**Problem requirements:** Search the entries below for the word "zero", then copy each line in which it is found.

**Stored data:**
☆ ☆ ☆
/-- Settles O45: what the order finds decides how the step starts; a step that ends at once leaves its rail unclaimed. -/
theorem railStepsStart : Obligations.RailStepsStart := by
  refine ⟨fun s c x now k r next rail => ⟨fun e ends => event_endsAtOnce next rail ends,
      fun i used path claim frame => ⟨fun kind off prereqs low => ?_, fun kind up free => ?_⟩⟩,
    fun s c x now k r next rail used => ⟨fun claim frame down => ?_, fun p other held => ?_⟩,
    fun s u v c x now r noWait p tag next zero hold used claim frame hu hv =>
      ⟨fun down => ?_, fun i waits path up free => ?_, fun time y z off unmarked noQueue range kind hy hz => ?_⟩,
    fun s c x now r noWait f next zero hold used claim frame =>
      ⟨fun p i on off isOff path available up free => ?_, fun time y z isOn off unmarked noQueue range kind hy hz => ?_⟩⟩
  · subst kind
    have moved := onlyMovedTo_enterState r .rising { s with now := now } (t := some (now + 2000 * s.riseTime r))
      (by rw [timerMs_rising]; rfl)
    exact ⟨_, event_movesAtOnce next rail used path claim frame (.inl ⟨rfl, rfl, off, prereqs, low⟩), moved⟩
  · subst kind
    exact ⟨_, event_movesAtOnce next rail used path claim frame (.inr ⟨rfl, rfl, up, free⟩),
      onlyMovedTo_enterState r .falling { s with now := now } rfl⟩
  · have waits := takeOrder_waits (s := s.startedNext c x now none .none) c.program rail (by exact used) (by exact frame) (by exact down)
    have event : exec .delayExpiry s = _ := event_orders next rail used claim frame
    rw [event]
    exact congrArg _ ((congrArg (settle 65535) waits).trans (settle_settled 65535 (by exact next.settled)))
  · have waits := startRailStep_waits (s := s.startedNext c x now none .none) (n := c.program) (k := k) (by exact used) other
      (claimPort_held (by exact held))
    have event : exec .delayExpiry s = _ := event_railStart next rail
    rw [event]
    exact congrArg _ ((congrArg (settle 65535) waits).trans (settle_settled 65535 (by exact next.settled)))
  · obtain ⟨w, _, event, waitsV, railW, states, statesV⟩ := event_takes next zero used claim hu hv
    have downs : ∀ z : State, (∀ q, (z.rail q).static = (s.rail q).static ∧ (z.rail q).dyn.state = (s.rail q).dyn.state) →
        z.railState r = .falling ∨ z.railState r = .discharging := fun z same => by
      rw [railState_congr same, railState_used used]; exact down
    have settledV : v.Settled := by rw [hv, hu]; exact next.settled
    have quiet : seqRail r .claim v = v := seqRail_claimDown (noWait := noWait) (by rw [hv]; rfl)
      (by rw [hv, hu]; exact next.next) rfl (downs v statesV)
    rw [event, (switchOff_todo (by rw [railW]; exact frame)).1 (downs w states), waitsV]
    refine congrArg _ ((settle_reportIdle 65532 r .claim [] settledV.1 (by rw [hv, hu]; exact hold) quiet).trans ?_)
    exact settle_done _ settledV
  · obtain ⟨w, hw, event, waitsV, railW, states, statesV⟩ := event_takes next zero used claim hu hv
    have stateW := railState_congr states
    have upW : w.railState r = .rising ∨ w.railState r = .on := by
      rw [stateW, railState_used used]; exact up
    have freeW : ∀ d ∈ w.dependents r, w.railState d = .off := fun d mem => by
      rw [mem_dependents, (states d).1] at mem
      rw [stateW]; exact free d ((mem_dependents s r d).mpr mem)
    have pathW : (w.rail r).static.path = .onPart i := by rw [railW]; exact path
    have moves := (switchOff_todo (ws := [.report r .claim]) (by rw [railW]; exact frame)).2.2 upW freeW
      (pathAvailable_part (by rw [railW]; exact used) pathW) (isBoard_onPart pathW)
    have isUp : (v.rail r).dyn.state.isUp = true := by rw [(statesV r).2]; exact (isUp_iff _).mpr up
    rw [waitsV, moveRail_todo r .falling v [.report r .claim] (.inr RailState.noConfusion), isUp] at moves
    have moved := movedTo_enterState r .falling v
    obtain ⟨e, he⟩ : ∃ e, e = enterState r .falling v := ⟨_, rfl⟩
    rw [← he] at moves moved
    have settledE : e.Settled := by
      rw [he, hv, hu]
      exact ⟨(enterState_agenda r .falling _).trans next.settled.1, (enterState_takeDue r .falling _).trans next.settled.2⟩
    have holdE : e.fwd.hold = [] := by
      rw [he, hv, hu]
      exact (congrArg Forwarding.hold (enterState_fwd r .falling _)).trans hold
    have seqE : e.seq = v.seq := by rw [he]; exact enterState_seq r .falling v
    have ctxE : e.seq.ctx = some { c with index := c.index + 1, timer := none, frame := none, wait := .order } := by
      rw [seqE, hv]; rfl
    have kindE : (e.stepAt (c.index + 1)).kind = .railOff r false := by
      rw [stepAt_congr (s := v) (by rw [seqE]), hv, hu, ← waits]; exact next.next
    have falling : e.railState r = .falling := by
      rw [railState_used (by rw [moved.rail, (statesV r).1]; exact used), moved.rail]
    have downV : v.NoDependentUp r := fun d => by
      rw [(statesV d).1, (statesV d).2]; exact noDependentUp_off free d
    rw [event, moves]
    refine ⟨e, congrArg _ ?_, ?_⟩
    · refine (settle_reportIdle 65532 r .claim _ settledE.1 holdE (seqRail_falling .claim ctxE kindE rfl falling)).trans ?_
      refine (settle_reportIdle 65529 r .state _ settledE.1 holdE (seqRail_falling .state ctxE kindE rfl falling)).trans ?_
      exact (settle_cascade_none 65528 r 0 [] settledE.1 (dependents_down_moved moved rfl downV)).trans (settle_done _ settledE)
    · rw [he]
      refine onlyMovedTo_enterState r .falling v ?_
      rw [(statesV r).1, hv, hu]; rfl
  · obtain ⟨w, hw, event, _, railW, states, _⟩ := event_takes next zero used claim hu hv
    obtain ⟨b, hb⟩ : ∃ b, b = State.tidied (w.unclaimed r) { c with index := c.index + 1, timer := none, frame := none, wait := .none } :=
      ⟨_, rfl⟩
    have ends := (switchOff_todo (ws := [.report r .claim]) (by rw [railW]; exact frame)).2.1
      (by rw [railState_congr states, railState_used used]; exact off)
    rw [stepEnd_railOff (noWait := noWait) none [.report r .claim] (by rw [hw]; rfl) (by rw [hw, hu]; exact next.next)
      (by rw [railW]), ← hb] at ends
    have released : w.unclaimed r = (u.startedNext c x now none .none).unclaimed r := by
      rw [hw]
      unfold State.claimed State.unclaimed
      rw [modDyn_modDyn]
    have settledB : b.Settled := by rw [hb, released, hu]; exact next.settled
    have holdB : b.fwd.hold = [] := by rw [hb, released, hu]; exact hold
    have ctxB : b.seq.ctx = some { c with index := c.index + 1, timer := none, frame := none, wait := .none } := by rw [hb]; rfl
    have kindB : (b.stepAt (c.index + 1)).kind = .railOff r noWait := by rw [hb, released, hu]; exact next.next
    have work := settle_releasedThenDelay 65528 (time := time) settledB ctxB rfl kindB
      (show b.sched.running = some { x with guarded := (s.stepAt (c.index + 1)).guarded } by rw [hb, released, hu]; rfl)
      unmarked (by rw [hb, released, hu]; exact noQueue) holdB (by rw [hb, released, hu, zero]; exact range)
      (by rw [hb, released, hu]; exact kind)
    rw [event, ends]
    refine congrArg _ ((settle_reportIdle 65532 r .claim _ settledB.1 holdB (seqRail_idle r .claim ctxB kindB rfl)).trans (work.trans ?_))
    rw [hb, released, hy, hz]; rfl
  · obtain ⟨b, hb⟩ : ∃ b, b = s.startedNext c x now none .none := ⟨_, rfl⟩
    have event : exec .delayExpiry s = _ := event_railStart next rfl
    have railB : ∀ q, b.rail q = s.rail q := fun q => by rw [hb]; rfl
    have stateB : ∀ q, (b.claimed r).railState q = s.railState q := fun q => by rw [claimed_railState, hb]; rfl
    have serves := switchOff_serves (s := b.claimed r) (r := r) (f := f) (by rw [rail_claimed_self, railB]; exact frame) isOff
      (by rw [stateB, railState_used used]; exact up)
      (fun d mem => by
        rw [claimed_dependents, mem_dependents, railB] at mem
        rw [stateB]; exact free d ((mem_dependents s r d).mpr mem))
      (by rw [claimed_pathAvailable, hb]; exact available)
      (isBoard_board (by rw [rail_claimed_self, railB]; exact path))
    rw [event, zero, ← hb, startRailStep_overFrame (by rw [railB]; exact used) (by rw [railB]; exact claim), serves]
    refine congrArg _ ((settle_settled 65535 (by rw [hb]; exact next.settled)).trans ?_)
    rw [hb]
    exact modDyn_modDyn r (fun d => { d with claim := .step }) (fun d => { d with frame := some { f with forStep := true } })
      (s.startedNext c x now none .order)
  · obtain ⟨b, hb⟩ : ∃ b, b = s.startedNext c x now none .none := ⟨_, rfl⟩
    obtain ⟨w, hw⟩ : ∃ w, w = modDyn r (fun d => { d with frame := some { f with thenOff := true } }) (b.claimed r) := ⟨_, rfl⟩
    obtain ⟨e, he⟩ : ∃ e, e = modDyn r (fun d => { d with frame := some { f with thenOff := true } }) s := ⟨_, rfl⟩
    have event : exec .delayExpiry s = _ := event_railStart next rfl
    have railB : ∀ q, b.rail q = s.rail q := fun q => by rw [hb]; rfl
    have beside := switchOff_beside (s := b.claimed r) (r := r) (f := f) (by rw [rail_claimed_self, railB]; exact frame) isOn
      (by rw [claimed_railState, railState_used (by rw [railB]; exact used), railB]; exact off)
    have ends := stepEnd_railOff (v := w) (c := { c with index := c.index + 1, timer := none, frame := none, wait := .none })
      (noWait := noWait) none [] (by rw [hw, hb]; rfl) (by rw [hw, hb]; exact next.next)
      (by rw [hw, rail_modDyn_self, rail_claimed_self])
    rw [todo_self (by rw [hw, hb]; exact next.settled.1)] at ends
    have released : w.unclaimed r = e.startedNext c x now none .none := by
      rw [hw]
      unfold State.claimed State.unclaimed
      rw [modDyn_modDyn, modDyn_modDyn,
        modDyn_congr (g := fun d => { d with frame := some { f with thenOff := true } }) (by dsimp only; rw [railB, ← claim]), hb, he]
      rfl
    rw [released] at ends
    obtain ⟨z', hz'⟩ : ∃ z', z' = State.tidied (e.startedNext c x now none .none)
        { c with index := c.index + 1, timer := none, frame := none, wait := .none } := ⟨_, rfl⟩
    rw [← hz', List.nil_append] at ends
    have work := settle_releasedThenDelay 65531 (z := z') (time := time) (by rw [hz', he]; exact next.settled)
      (show z'.seq.ctx = some { c with index := c.index + 1, timer := none, frame := none, wait := .none } by rw [hz']; rfl) rfl
      (show (z'.stepAt (c.index + 1)).kind = .railOff r noWait by rw [hz', he]; exact next.next)
      (show z'.sched.running = some { x with guarded := (s.stepAt (c.index + 1)).guarded } by rw [hz', he]; rfl)
      unmarked (by rw [hz', he]; exact noQueue) (by rw [hz', he]; exact hold) (by rw [hz', he, zero]; exact range)
      (by rw [hz', he]; exact kind)
    rw [event, zero, ← hb, startRailStep_overFrame (by rw [railB]; exact used) (by rw [railB]; exact claim), beside, ← hw, ends]
    refine congrArg _ (work.trans ?_)
    rw [hz', ← he, hy, hz, he]; rfl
☆ ☆ ☆
**Your solution:**
    fun s u v c x now r noWait p tag next zero hold used claim frame hu hv =>
    fun s c x now r noWait f next zero hold used claim frame =>
  · obtain ⟨w, _, event, waitsV, railW, states, statesV⟩ := event_takes next zero used claim hu hv
  · obtain ⟨w, hw, event, waitsV, railW, states, statesV⟩ := event_takes next zero used claim hu hv
  · obtain ⟨w, hw, event, _, railW, states, _⟩ := event_takes next zero used claim hu hv
      unmarked (by rw [hb, released, hu]; exact noQueue) holdB (by rw [hb, released, hu, zero]; exact range)
    rw [event, zero, ← hb, startRailStep_overFrame (by rw [railB]; exact used) (by rw [railB]; exact claim), serves]
      unmarked (by rw [hz', he]; exact noQueue) (by rw [hz', he]; exact hold) (by rw [hz', he, zero]; exact range)
    rw [event, zero, ← hb, startRailStep_overFrame (by rw [railB]; exact used) (by rw [railB]; exact claim), beside, ← hw, ends]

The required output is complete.